In Guinea, the impacts of climate change are manifested through flooding, soil erosion, and localized droughts, with significant consequences for market gardening and, consequently, urban food security [7] [17] [18]. In the Urban Commune of N’Zérékoré (CUZ), these phenomena are exacerbated by demographic pressure and rapid urbanization, which reduce the land available for agriculture and intensify the degradation of water resources. Torrential rains lead to river siltation and the loss of fertile soil, resulting in a marked decline in vegetable productivity. These challenges underscore the need to transform agricultural practices to enhance farmers’ resilience to climate-related hazards.

In this context, okra (Abelmoschus esculentus) cultivation plays a strategic role in the market gardening systems of the Urban Commune of N’Zérékoré (CUZ). As a crop with high nutritional and economic value, it serves as an important source of income for smallholder farmers while contributing to the food security of urban households. However, okra is highly sensitive to climatic variations, particularly temperature fluctuations, irregular rainfall, and soil degradation. These interrelated factors directly affect the growth, flowering, and fruiting of the plant, thereby compromising its yield and the stability of its production in the locality.

In addition, temperature fluctuations disrupt okra physiology, leading to developmental abnormalities, while irregular rainfall reduces water availability during critical growth stages. These water deficits result in recurrent water stress, early wilting, and premature flower and fruit drop, as reported by Asante [19], Challinor et al. [14], and Knox et al. [15]. Simultaneously, soil degradation (exacerbated by erosion, loss of organic matter, and overexploitation of land) undermines the fertility of growing environments and increases the vulnerability of okra cultivation to climate change. Together, these constraints reduce overall productivity and heighten the precariousness of farmers’ livelihoods.

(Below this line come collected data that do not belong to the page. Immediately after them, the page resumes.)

/-- R95: the word of QUANT, and the bucket, power, drive level, status and response it writes; nothing else changes.
The request is a mathematical integer, so the second part holds for every integer. -/
def Obligations.QuantWritesResultAndStatus : Prop :=
  (∀ req : Int, -32768 ≤ req → req ≤ 32767 →
    decode (0x30000000#32 ||| (BitVec.ofInt 16 req).setWidth 32) = .ok (.quant req)) ∧
  ∀ (req : Int) (s : State) (b : BitVec 4) (st : BitVec 2),
    b = bucket (min (max req 0) (s.params.maxTxPowerMw.val : Int)) →
    st = (if req > (s.params.maxTxPowerMw.val : Int) then 0b01#2 else 0b00#2) →
    exec (.quant req) s = .next { s with
      qBkt := b
      qMw := snap b
      qDrv := drive s.params b
      qStat := st
      rsp := 0b00#2 ++ b ++ st ++ drive s.params b ++ snap b }

/-- R96: the status becomes `0b10`; "`Q_BKT`, `Q_MW`, `Q_DRV` unchanged"; the response is RQ of the values after the step. -/
def Obligations.QnullReportsLogicErrorOnly : Prop :=
  decode 0x40000000#32 = .ok .qnull ∧
  ∀ s : State, exec .qnull s = .next { s with
    qStat := 0b10#2
    rsp := 0b00#2 ++ s.qBkt ++ 0b10#2 ++ s.qDrv ++ s.qMw }

/-- R97: the response is RQ; "State written: `RSP` only." -/
def Obligations.RdqReturnsResult : Prop :=
  decode 0x50000000#32 = .ok .rdq ∧
  ∀ s : State, exec .rdq s = .next { s with rsp := 0b00#2 ++ s.qBkt ++ s.qStat ++ s.qDrv ++ s.qMw }

/-- R111, R123: a word that matches no row sets `ILL` in the response and changes no other field, and the pins are not
sampled; the block goes on. -/
def Obligations.IllegalWordSetsIllOnly : Prop :=
  ∀ (s : State) (w : Word) (raw : PerPort Byte) (rest : List Event),
    s.Presents w raw rest → NoRowMatches w →
    step s = .next { s.present (commandPins w raw) rest with rsp := 0x80000000#32 }

/-- R57: the response forms RZ, RD, RQ and RI, field by field, of the values after the command. -/
def Obligations.ResponseHasItsForm : Prop :=
  ∀ (w : Word) (s t : State), runWord w s = .next t →
    (decode w = .ok .nop ∨ decode w = .ok .tick → t.rsp = 0x00000000#32) ∧
    (∀ p, decode w = .ok (.rddeb p) →
      t.rsp.extractLsb' 0 8 = t.deb.get p ∧ t.rsp.extractLsb' 8 24 = 0#24) ∧
    ((∃ req, decode w = .ok (.quant req)) ∨ decode w = .ok .qnull ∨ decode w = .ok .rdq →
      t.rsp.extractLsb' 0 16 = t.qMw ∧ t.rsp.extractLsb' 16 8 = t.qDrv ∧ t.rsp.extractLsb' 24 2 = t.qStat ∧
      t.rsp.extractLsb' 26 4 = t.qBkt ∧ t.rsp.extractLsb' 30 2 = 0#2) ∧
    ((∃ e, decode w = .error e) → t.rsp = 0x80000000#32) ∧
    (t.rsp.getLsbD 31 = true ↔ ∃ e, decode w = .error e)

Despite its high nutritional value in the region (being rich in fiber, vitamins, and minerals) and its central role in urban food diversification, the productive potential of okra remains constrained by structural and technological limitations. The scarcity of irrigation infrastructure, limited adoption of agricultural innovations, and insufficient implementation of sustainable soil management leave farmers almost entirely dependent on natural rainfall. This reliance amplifies inter-seasonal yield variability and undermines the livelihoods of market gardeners. Moreover, the predominance of smallholder family farms, coupled with limited access to agricultural credit, quality inputs, and climate information, significantly restricts local adaptation capacities.

This study, therefore, aims to analyze the vulnerability of okra cultivation to the effects of climate change in the Urban Commune of N’Zérékoré, to propose realistic and sustainable adaptation measures to enhance the resilience of local market gardening systems and support urban food security.

2. Materials and Methods

2.1. Knowledge of the Urban Commune of N’Zérékoré

Figure 1. Location map of the study sites in the Urban Commune of N’Zérékoré.

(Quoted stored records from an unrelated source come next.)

/-- What the decoder does with a word: it reads a command whose row matches, or no row matches and it rejects. -/
theorem decode_cases (w : Word) :
    (∃ i, decode w = .ok i ∧ (rowOf i).Matches w) ∨
    (Machine.NoRowMatches w ∧ decode w = .error (illegalName w)) := by
  unfold decode
  split_ifs with h0 h1 h2 h3 h4 h5
  · exact .inl ⟨_, rfl, h0⟩
  · exact .inl ⟨_, rfl, h1⟩
  · exact .inl ⟨_, rfl, h2⟩
  · exact .inl ⟨_, rfl, h3⟩
  · exact .inl ⟨_, rfl, h4⟩
  · exact .inl ⟨_, rfl, h5⟩
  · exact .inr ⟨by simp [Machine.NoRowMatches, opcodeTable, *], rfl⟩

/-- A word read as a command matches the command's row. -/
theorem matches_rowOf_of_decode {w : Word} {i : Instr} (h : decode w = .ok i) : (rowOf i).Matches w := by
  obtain ⟨j, hj, hm⟩ | ⟨-, he⟩ := decode_cases w
  · cases h.symm.trans hj
    exact hm
  · cases h.symm.trans he

/-- The words of a row are those that the decoder reads as a command of the row (R51). -/
theorem Row.matches_iff_decode {r : Row} (hr : r ∈ opcodeTable) (w : Word) :
    r.Matches w ↔ ∃ i, decode w = .ok i ∧ rowOf i = r := by
  constructor
  · intro h
    obtain ⟨i, hi, hm⟩ | ⟨hn, -⟩ := decode_cases w
    · exact ⟨i, hi, hm.row_unique (rowOf_mem_opcodeTable i) hr h⟩
    · exact absurd h (hn r hr)
  · rintro ⟨i, hi, rfl⟩
    exact matches_rowOf_of_decode hi

/-- The illegal words are those that no row matches (R51). -/
theorem noRowMatches_iff_decode (w : Word) : Machine.NoRowMatches w ↔ ∃ e, decode w = .error e := by
  obtain ⟨i, hi, hm⟩ | ⟨hn, he⟩ := decode_cases w
  · have hnot : ¬ Machine.NoRowMatches w := fun hn => hn _ (rowOf_mem_opcodeTable i) hm
    simp [hi, hnot]
  · exact ⟨fun _ => ⟨_, he⟩, fun _ => hn⟩

/-! ## Illegal words -/

namespace Machine

/-- A word with the opcode of a row that breaks bits the row fixes matches no row: R53 for each format's SBZ field. -/
theorem noRowMatches_of_field_ne {r : Row} {w : Word} {k n : Nat} (hr : r ∈ opcodeTable)
    (hmask : r.mask.extractLsb' k n = BitVec.allOnes n) (hop : opcodeField w = opcodeField r.pattern)
    (hne : w.extractLsb' k n ≠ r.pattern.extractLsb' k n) : NoRowMatches w := by
  intro r' hr' hm
  have heq : r' = r := row_eq_of_opcodeField_eq r' hr' r hr ((hm.opcodeField_eq hr').symm.trans hop)
  subst heq
  exact hne (hm.field_eq hmask)

/-- A word with a reserved opcode matches no row (R54). -/
theorem noRowMatches_of_reserved {w : Word} (h : 6 ≤ (opcodeField w).toNat) : NoRowMatches w := by
  have hdefined : ∀ r ∈ opcodeTable, (opcodeField r.pattern).toNat < 6 := by decide
  intro r hr hm
  have hlt := hdefined r hr
  rw [← hm.opcodeField_eq hr] at hlt
  omega

/-- An illegal word reports itself in the response and does nothing else (R111). -/
theorem runWord_of_error {w : Word} {e : IllegalWord} (h : decode w = .error e) (s : State) :
    runWord w s = .next s.reportIllegal := by
  simp only [runWord, h, execIllegal]

/-- A legal word does what its command does. -/
theorem runWord_of_ok {w : Word} {i : Instr} (h : decode w = .ok i) (s : State) : runWord w s = exec i s := by
  simp only [runWord, h]

/-- The step of a reset block that is presented a word that no row matches (R111, R123). -/
theorem step_of_noRowMatches {s : State} {w : Word} {raw : PerPort Byte} {rest : List Event}
    (hp : s.Presents w raw rest) (hn : NoRowMatches w) :
    step s = .next (s.present (commandPins w raw) rest).reportIllegal := by
  obtain ⟨e, he⟩ := (noRowMatches_iff_decode w).mp hn
  rw [step_of_presents hp, runWord_of_error he]

/-! ## The response forms -/

@[simp] theorem rspD_extract_vector (v : Byte) : (rspD v).extractLsb' 0 8 = v := by
  simp [rspD, BitVec.extractLsb'_setWidth_of_le]

@[simp] theorem rspD_extract_zero (v : Byte) : (rspD v).extractLsb' 8 24 = 0#24 := by
  ext j hj
  simp [rspD]

/-! The fields of form RQ are read by dropping the fields below them. -/

section
variable (s : State)

@[simp] theorem rspQ_extract_qMw : (rspQ s).extractLsb' 0 16 = s.qMw :=
  BitVec.extractLsb'_append_eq_right

@[simp] theorem rspQ_extract_qDrv : (rspQ s).extractLsb' 16 8 = s.qDrv :=
  (BitVec.extractLsb'_append_eq_of_le (by decide)).trans BitVec.extractLsb'_append_eq_right

@[simp] theorem rspQ_extract_qStat : (rspQ s).extractLsb' 24 2 = s.qStat :=
  calc (rspQ s).extractLsb' 24 2
    _ = (0b00#2 ++ s.qBkt ++ s.qStat ++ s.qDrv).extractLsb' 8 2 := BitVec.extractLsb'_append_eq_of_le (by decide)
    _ = (0b00#2 ++ s.qBkt ++ s.qStat).extractLsb' 0 2 := BitVec.extractLsb'_append_eq_of_le (by decide)
    _ = s.qStat := BitVec.extractLsb'_append_eq_right

/-- What stands above the status: `Q_BKT` and the zero bits. -/
theorem rspQ_extract_above_qStat {k n : Nat} (h : 26 ≤ k) :
    (rspQ s).extractLsb' k n = (0b00#2 ++ s.qBkt).extractLsb' (k - 26) n :=
  calc (rspQ s).extractLsb' k n
    _ = (0b00#2 ++ s.qBkt ++ s.qStat ++ s.qDrv).extractLsb' (k - 16) n := BitVec.extractLsb'_append_eq_of_le (by omega)
    _ = (0b00#2 ++ s.qBkt ++ s.qStat).extractLsb' (k - 16 - 8) n := BitVec.extractLsb'_append_eq_of_le (by omega)
    _ = (0b00#2 ++ s.qBkt).extractLsb' (k - 16 - 8 - 2) n := BitVec.extractLsb'_append_eq_of_le (by omega)
    _ = (0b00#2 ++ s.qBkt).extractLsb' (k - 26) n := by simp only [Nat.sub_sub]

@[simp] theorem rspQ_extract_qBkt : (rspQ s).extractLsb' 26 4 = s.qBkt :=
  (rspQ_extract_above_qStat s (by decide)).trans BitVec.extractLsb'_append_eq_right

@[simp] theorem rspQ_extract_zero : (rspQ s).extractLsb' 30 2 = 0b00#2 :=
  (rspQ_extract_above_qStat s (by decide)).trans BitVec.extractLsb'_append_eq_left

theorem rspQ_not_ill : (rspQ s).getLsbD 31 = false := by
  rw [rspQ_getLsbD]
  exact BitVec.getLsbD_of_ge s.qBkt 5 (by decide)

end

/-- TICK's response (R71). -/
theorem exec_tick_rsp {s t : State} (h : exec .tick s = .next t) : t.rsp = rspZ := by
  cases h
  rfl

/-- NOP's response (R110). -/
theorem exec_nop_rsp {s t : State} (h : exec .nop s = .next t) : t.rsp = rspZ := by
  cases h
  rfl

/-- RDDEB's response (R75). -/
theorem exec_rddeb_rsp {p : Port} {s t : State} (h : exec (.rddeb p) s = .next t) :
    t.rsp = rspD (t.deb.get p) := by
  cases h
  rfl

/-- No command's response has the `ILL` bit: it is of form RZ, RD or RQ (R57). -/
theorem exec_rsp_not_ill {i : Instr} {s t : State} (h : exec i s = .next t) : t.rsp.getLsbD 31 = false := by
  cases i with
  | nop => exact exec_nop_rsp h ▸ rfl
  | tick => exact exec_tick_rsp h ▸ rfl
  | rddeb p =>
    rw [exec_rddeb_rsp h, rspD, BitVec.getLsbD_setWidth, BitVec.getLsbD_of_ge _ 31 (by decide), Bool.and_false]
  | quant req =>
    obtain ⟨-, -, -, -, hrsp⟩ := exec_quant_writes h
    exact hrsp ▸ rspQ_not_ill t
  | qnull => exact (exec_qnull_writes h).2 ▸ rspQ_not_ill t
  | rdq => exact exec_rdq_writes h ▸ rspQ_not_ill t

/-! ## The obligations -/

/-- Settles O4: a row fixes the opcode field, so rows are disjoint, and the decoder tries each of them. -/
theorem wordIsCommandOfItsRow : Obligations.WordIsCommandOfItsRow :=
  ⟨rfl, fun w =>
    ⟨fun _ hr => Row.matches_iff_decode hr w,
     fun _ hr _ hr' h h' => h.row_unique hr hr' h',
     noRowMatches_iff_decode w⟩⟩

/-- Settles O5: a word of a row's opcode with an SBZ bit set breaks bits that the row fixes at zero. -/
theorem nonzeroSbzWordIsIllegal : Obligations.NonzeroSbzWordIsIllegal := by
  intro w h
  have hn : NoRowMatches w := by
    obtain ⟨hop | hop | hop | hop, hz⟩ | ⟨hop, hz⟩ | ⟨hop, hz⟩ := h
    · exact noRowMatches_of_field_ne (rowOf_mem_opcodeTable .nop) (by decide) hop hz
    · exact noRowMatches_of_field_ne (rowOf_mem_opcodeTable .tick) (by decide) hop hz
    · exact noRowMatches_of_field_ne (rowOf_mem_opcodeTable .qnull) (by decide) hop hz
    · exact noRowMatches_of_field_ne (rowOf_mem_opcodeTable .rdq) (by decide) hop hz
    · exact noRowMatches_of_field_ne (rowOf_mem_opcodeTable (.rddeb .port0)) (by decide) hop hz
    · exact noRowMatches_of_field_ne (rowOf_mem_opcodeTable (.quant 0)) (by decide) hop hz
  exact ⟨(noRowMatches_iff_decode w).mp hn, fun _ _ _ hp => step_of_noRowMatches hp hn⟩

/-- Settles O6: every row's opcode is below 6. -/
theorem reservedOpcodeWordIsIllegal : Obligations.ReservedOpcodeWordIsIllegal := by
  intro w h
  have hn := noRowMatches_of_reserved h
  exact ⟨(noRowMatches_iff_decode w).mp hn, fun _ _ _ hp => step_of_noRowMatches hp hn⟩

/-- Settles O15: each command's response is of its form, whose fields are read off, and only RI has bit 31. -/
theorem responseHasItsForm : Obligations.ResponseHasItsForm := by
  intro w s t h
  have hexec : ∀ i, decode w = .ok i → exec i s = .next t := fun i hd => runWord_of_ok hd s ▸ h
  have hill : (∃ e, decode w = .error e) → t.rsp = rspI := by
    rintro ⟨e, he⟩
    cases h.symm.trans (runWord_of_error he s)
    rfl
  refine ⟨?_, ?_, ?_, hill, ?_, ?_⟩
  · rintro (hd | hd)
    · exact exec_nop_rsp (hexec _ hd)
    · exact exec_tick_rsp (hexec _ hd)
  · intro p hd
    simp [exec_rddeb_rsp (hexec _ hd)]
  · intro hd
    have hrsp : t.rsp = rspQ t := by
      obtain ⟨req, hd⟩ | hd | hd := hd
      · obtain ⟨-, -, -, -, hrsp⟩ := exec_quant_writes (hexec _ hd)
        exact hrsp
      · exact (exec_qnull_writes (hexec _ hd)).2
      · exact exec_rdq_writes (hexec _ hd)
    simp [hrsp]
  · intro hbit
    cases hd : decode w with
    | ok i => cases (exec_rsp_not_ill (hexec i hd)).symm.trans hbit
    | error e => exact ⟨e, rfl⟩
  · intro he
    rw [hill he]
    rfl

end Machine

end Sys2Proof

/-! # The debouncer: TICK, RDDEB and the filter over schedules (spec/40_debouncer.md) -/

namespace Sys2Proof.Machine

/-! ## The filter, bit by bit -/

/-- R72's formula on one bit: the samples' value where all three agree, the old value elsewhere. -/
theorem filt_bit : ∀ d a b c : Bool,
    (a && b && c || d && (a || b || c)) = if a = b ∧ b = c then a else d := by
  decide

theorem filt_getLsbD (d a b c : Byte) (i : Nat) :
    (filt d a b c).getLsbD i =
      if a.getLsbD i = b.getLsbD i ∧ b.getLsbD i = c.getLsbD i then a.getLsbD i else d.getLsbD i := by
  simp only [filt, BitVec.getLsbD_or, BitVec.getLsbD_and, filt_bit]

/-- A debounced bit changes exactly when the three samples agree and differ from it (R72). -/
theorem filt_getLsbD_ne_iff (d a b c : Byte) (i : Nat) :
    (filt d a b c).getLsbD i ≠ d.getLsbD i ↔
      a.getLsbD i = b.getLsbD i ∧ b.getLsbD i = c.getLsbD i ∧ a.getLsbD i ≠ d.getLsbD i := by
  rw [filt_getLsbD]
  split_ifs with hagree
  · obtain ⟨hab, hbc⟩ := hagree
    exact ⟨fun hne => ⟨hab, hbc, hne⟩, fun ⟨_, _, hne⟩ => hne⟩
  · exact ⟨fun hne => absurd rfl hne, fun ⟨hab, hbc, _⟩ => absurd ⟨hab, hbc⟩ hagree⟩

/-! ## One TICK -/

/-- TICK's write to the debounced vector of each port (R71). -/
theorem exec_tick_deb {s t : State} (h : exec .tick s = .next t) (p : Port) : t.deb.get p = tickDeb s p := by
  cases h
  exact PerPort.get_mk (tickDeb s) p

/-- A debounced bit after a TICK, from that bit of its own port alone (R70, R72). -/
theorem tickDeb_getLsbD (s : State) (p : Port) (i : Nat) :
    (tickDeb s p).getLsbD i =
      if (s.pins.raw.get p).getLsbD i = (s.hist.get p).newest.getLsbD i ∧
          (s.hist.get p).newest.getLsbD i = (s.hist.get p).middle.getLsbD i
      then (s.pins.raw.get p).getLsbD i else (s.deb.get p).getLsbD i :=
  filt_getLsbD _ _ _ _ i

/-- TICK runs each port's filter over the raw sample of that port (R71). -/
theorem exec_tick_portFilter {s t : State} (h : exec .tick s = .next t) (p : Port) :
    t.portFilter p = (s.portFilter p).sample (s.pins.raw.get p) := by
  rw [State.portFilter, exec_tick_hist h, exec_tick_deb h]
  rfl

/-! ## One event -/

/-- Every word completes: the block has no trap (R120), and an illegal word does not stop it (R111). -/
theorem runWord_completes (w : Word) (s : State) : ∃ t, runWord w s = .next t := by
  cases hd : decode w with
  | ok i =>
    rw [runWord_of_ok hd]
    cases i <;> exact ⟨_, rfl⟩
  | error e => exact ⟨_, runWord_of_error hd s⟩

/-- A word samples both ports when it is a TICK, and leaves the debouncer alone otherwise. -/
theorem runWord_portFilter {w : Word} {s t : State} (h : runWord w s = .next t) (p : Port) :
    t.portFilter p =
      if decode w = .ok .tick then (s.portFilter p).sample (s.pins.raw.get p) else s.portFilter p := by
  rcases runWord_cases h with ⟨i, hd, hexec⟩ | ⟨e, hd, rfl⟩
  · by_cases hi : i = .tick
    · subst hi
      rw [if_pos hd, exec_tick_portFilter hexec]
    · obtain ⟨hhist, hdeb⟩ := exec_debouncer hexec hi
      rw [if_neg (by simpa [hd] using hi), State.portFilter, hhist, hdeb, State.portFilter]
  · rw [if_neg (by simp [hd])]
    rfl

/-- The step of an edge that presents nothing (R23). -/
theorem step_of_idle_edge {s : State} {pins : Pins} {rest : List Event} (he : s.events = .edge pins :: rest)
    (hr : pins.rst = false) (hv : pins.cmdValid = false) : step s = .next (s.present pins rest) := by
  simp [step_edge he, clockEdge, hr, hv]

/-- The step of a reset block whose edge presents a word. -/
theorem step_of_command_edge {s : State} {pins : Pins} {rest : List Event} (he : s.events = .edge pins :: rest)
    (hr : pins.rst = false) (hv : pins.cmdValid = true) (hs : s.hasReset = true) :
    step s = runWord pins.cmd (s.present pins rest) := by
  simp [step_edge he, clockEdge, hr, hv, hs]

/-- An idle edge takes no sample (R24). -/
theorem tickSamples_idle_edge {pins : Pins} (hr : pins.rst = false) (hv : pins.cmdValid = false) (p : Port) :
    tickSamples p [.edge pins] = [] := by
  simp [tickSamples, Event.tickSample, Event.commandWord, hr, hv]

/-- An edge that executes a word takes a sample when the word is a TICK's (R24). -/
theorem tickSamples_command_edge {pins : Pins} (hr : pins.rst = false) (hv : pins.cmdValid = true) (p : Port) :
    tickSamples p [.edge pins] = if decode pins.cmd = .ok .tick then [pins.raw.get p] else [] := by
  simp only [tickSamples, List.filterMap, Event.tickSample, Event.commandWord_edge hr hv]
  by_cases hd : decode pins.cmd = .ok .tick <;> simp [hd]

/-- The one-event case of R77: an event that neither resets a reset block nor cuts its power completes, and runs each
port's filter over the sample it takes, if it takes one. -/
theorem step_portFilter {s : State} {e : Event} {rest : List Event} (he : s.events = e :: rest)
    (hs : s.hasReset = true) (hk : e.KeepsState) :
    ∃ t, step s = .next t ∧ t.events = rest ∧ t.hasReset = true ∧
      ∀ p, t.portFilter p = (tickSamples p [e]).foldl PortFilter.sample (s.portFilter p) := by
  cases e with
  | powerCycle => exact hk.elim
  | edge pins =>
    cases hv : pins.cmdValid with
    | false =>
      refine ⟨_, step_of_idle_edge he hk hv, rfl, hs, fun p => ?_⟩
      rw [tickSamples_idle_edge hk hv]
      rfl
    | true =>
      obtain ⟨t, ht⟩ := runWord_completes pins.cmd (s.present pins rest)
      obtain ⟨-, hreset, -, hevents, -⟩ := runWord_frame ht
      refine ⟨t, (step_of_command_edge he hk hv hs).trans ht, hevents, hreset.trans hs, fun p => ?_⟩
      rw [runWord_portFilter ht, tickSamples_command_edge hk hv]
      split_ifs <;> rfl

Located in Southeastern Guinea, the Urban Commune of N’Zérékoré (CUZ) is the largest city in Guinea’s forest region, covering an area of 47.3 km² with an estimated population of 250,000 according to the 2018 census. It is made up of 22 neighborhoods divided into 96 sectors and bordered by several rural communes (CR), including Samoé, Bounouma, Yalenzou, Koulé, Guécké, and Kobéla (Figure 1).

Geographically, the CUZ is located between 7˚32' and 8˚22' north latitude and at 9˚04' west longitude. The commune experiences a sub-equatorial high-altitude climate, influenced by surrounding mountains, which favors a long rainy season lasting approximately nine months, followed by a short dry season. This climate, combined with high humidity, supports intensive agricultural production. Physically and ecologically, the municipality is traversed by the Tilé River, which plays a crucial role in draining water from the area. Once covered by dense forest, the CUZ has experienced significant vegetation loss due to demographic pressure, leaving only a few sacred forests intact. Wildlife, particularly large game, is also threatened by poaching and habitat degradation. Despite these environmental challenges, the CUZ retains high agricultural potential, particularly for crops such as rice, coffee, kola, and palm oil. This potential not only ensures local food self-sufficiency but also allows for the export of surplus to other regions.

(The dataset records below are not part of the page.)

-- ==== Sys2Proof/Machine/Operands.lean ====
section
/-! DEFINITION. The operands: the address encoder and its companions (R70, R73 to R75), the packing of bytes on the AENC
ports (R27, R72), the deserializer's argument on the DES ports (R28), the operands of an `Instr`, and the equality
of R34. -/

namespace Sys2Proof.Machine

/-! ## The address encoder (40_address_encoder.md) -/

/-- R70: the three bytes of an Address24, least significant first. Bits 31:24 of the stored word are not read. -/
def encode24 (v : Word) : Bytes3 := ⟨byteAt v 0, byteAt v 1, byteAt v 2⟩

/-- R73: the four bytes of an Address32, least significant first (the spec's own, D13). -/
def encode32 (v : Word) : Bytes4 := ⟨byteAt v 0, byteAt v 1, byteAt v 2, byteAt v 3⟩

/-- R74: `zext_32({b2, b1, b0})`, the address of three received bytes (the spec's own, D14). -/
def decode24 (b : Bytes3) : Word := wordOfBytes3 b

/-- R75: `{b3, b2, b1, b0}`, the address of four received bytes (the spec's own, D14). -/
def decode32 (b : Bytes4) : Word := (b.b3 ++ b.b2) ++ (b.b1 ++ b.b0)

/-! ## Bytes on the AENC ports: byte `k` in bits `8k+7:8k` (R27) -/

def packBytes3 (b : Bytes3) : BitVec 24 := b.b2 ++ (b.b1 ++ b.b0)

def unpackBytes3 (p : BitVec 24) : Bytes3 := ⟨p.extractLsb' 0 8, p.extractLsb' 8 8, p.extractLsb' 16 8⟩

def packBytes4 (b : Bytes4) : Word := (b.b3 ++ b.b2) ++ (b.b1 ++ b.b0)

def unpackBytes4 (p : Word) : Bytes4 := ⟨byteAt p 0, byteAt p 1, byteAt p 2, byteAt p 3⟩

/-! ## The address argument on the DES ports (R28) -/

/-- The AddrArg that `des_addr_present`, `des_addr_is32` and `des_addr` encode: every combination encodes exactly one. -/
def addrArgOfPorts (present is32 : Bool) (addr : Word) : AddrArg :=
  match present, is32 with
  | false, _ => .absent
  | true, false => .a24 addr
  | true, true => .a32 addr

/-! ## Address24 values and their equality (R18, R34) -/

/-- The logical value of a stored word, in canonical stored form: `v & 0xFFFFFF` (R18, R99). -/
def canon24 (v : Word) : Word := v &&& 0x00FFFFFF#32

/-- Two stored words are equal as Address24 (R34). -/
def sameAddr24 (v w : Word) : Prop := canon24 v = canon24 w

/-! ## The operands of an instruction -/

/-- The variant's identifier (R29). -/
def cmdIdOf : Instr → Nat
  | .readJEDECID => ID_READ_JEDEC_ID
  | .writeEnable => ID_WRITE_ENABLE
  | .reset => ID_RESET
  | .readData _ => ID_READ_DATA
  | .pageProgram _ => ID_PAGE_PROGRAM
  | .fastRead _ => ID_FAST_READ
  | .fastReadDualOutput _ => ID_FAST_READ_DUAL_OUTPUT
  | .fastReadQuadOutput _ => ID_FAST_READ_QUAD_OUTPUT
  | .readSFDPRegister _ => ID_READ_SFDP_REGISTER

/-- The stored address word of an address-carrying command; a no-payload command has none (R21). -/
def addrOf : Instr → Option Word
  | .readJEDECID | .writeEnable | .reset => none
  | .readData v | .pageProgram v | .fastRead v | .fastReadDualOutput v | .fastReadQuadOutput v | .readSFDPRegister v => some v

/-- The variant's mnemonic (R55). -/
def mnemonicOf : Instr → Mnemonic
  | .readJEDECID => .readJEDECID
  | .writeEnable => .writeEnable
  | .reset => .reset
  | .readData _ => .readData
  | .pageProgram _ => .pageProgram
  | .fastRead _ => .fastRead
  | .fastReadDualOutput _ => .fastReadDualOutput
  | .fastReadQuadOutput _ => .fastReadQuadOutput
  | .readSFDPRegister _ => .readSFDPRegister

/-- The Command, as the pair of R21. -/
def commandOf (i : Instr) : Command := ⟨cmdIdOf i, addrOf i⟩

/-- The instruction that a reconstructed command names by its cmd_id (R29); 9 and above name none. The address is ignored
for a no-payload command. -/
def instrOf (id : Nat) (v : Word) : Option Instr :=
  if id = ID_READ_JEDEC_ID then some .readJEDECID
  else if id = ID_WRITE_ENABLE then some .writeEnable
  else if id = ID_RESET then some .reset
  else if id = ID_READ_DATA then some (.readData v)
  else if id = ID_PAGE_PROGRAM then some (.pageProgram v)
  else if id = ID_FAST_READ then some (.fastRead v)
  else if id = ID_FAST_READ_DUAL_OUTPUT then some (.fastReadDualOutput v)
  else if id = ID_FAST_READ_QUAD_OUTPUT then some (.fastReadQuadOutput v)
  else if id = ID_READ_SFDP_REGISTER then some (.readSFDPRegister v)
  else none

/-- The Command of a table that a reconstructed command names by its cmd_id (R29), with an address exactly when the row's
shape carries one (R21). -/
def commandNamed (T : Optab) (id : Nat) (v : Word) : Option Command :=
  match T.byId id with
  | none => none
  | some r => some ⟨r.id, if r.shape = .noPayload then none else some v⟩

/-- The same command with its address in canonical stored form (R99). -/
def canonInstr : Instr → Instr
  | .readJEDECID => .readJEDECID
  | .writeEnable => .writeEnable
  | .reset => .reset
  | .readData v => .readData (canon24 v)
  | .pageProgram v => .pageProgram (canon24 v)
  | .fastRead v => .fastRead (canon24 v)
  | .fastReadDualOutput v => .fastReadDualOutput (canon24 v)
  | .fastReadQuadOutput v => .fastReadQuadOutput (canon24 v)
  | .readSFDPRegister v => .readSFDPRegister (canon24 v)

/-- Two Commands are equal (R34): the same variant and, for shape Addr24, equal addresses as Address24. -/
def sameInstr (i j : Instr) : Prop := canonInstr i = canonInstr j

/-- The same Command of any opcode table, with its address in canonical stored form (R99). -/
def canonCommand (c : Command) : Command := ⟨c.id, c.addr.map canon24⟩

/-- Two commands of any opcode table are equal (R34). -/
def sameCommand (c d : Command) : Prop := c.id = d.id ∧ c.addr.map canon24 = d.addr.map canon24

end Sys2Proof.Machine
end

2.2. Data Collection Methods

The methodology used to achieve the objectives of this study includes the following steps: Bibliographic research, Selection of Resource Persons (RP), Semi-structured interviews, Direct observation, Determination of the climate vulnerability index, and finally, data processing.

2.2.1. Bibliographic Research

Two categories of documents were used: geo-historical archives of the CUZ and online resources. The geo-historical archives were consulted at the N’Zérékoré Environmental Research Center (CREDEZ), the CUZ town hall, the N’Zérékoré Prefectural Directorate of Agriculture (DPAZ), and the University of N’Zérékoré (UZ) library. Online resources included the websites of the Convention on Biological Diversity (CBD), the United Nations Development Programme (UNDP), and the Food and Agriculture Organization of the United Nations (FAO). Additionally, discussions with field specialists provided relevant information. Data obtained from these sources helped to define the research problem, delimit the study area, and design the methodological approaches.

2.2.2. Selection of Resource Persons (RPs)

In this study, the sample size (n = 52 Resource Persons) was determined using non-probability sampling based on purposive selection, aiming to survey respondents with direct and relevant experience in okra cultivation. The sample included an agricultural technician, a representative of the municipal authorities, and fifty specialized farmers (Table 1). This methodological approach prioritized the thematic relevance and analytical depth of the information collected rather than strict statistical representativeness.

For methodological rigor and transparency, Yamane’s formula [20] was used to situate the observed sample size within a theoretical probabilistic framework:

$n=N/\left(1+N\times e^2\right)$

with n = sample size; N = population size; e = desired margin of error (in decimal, e.g., 0.05 for 5%).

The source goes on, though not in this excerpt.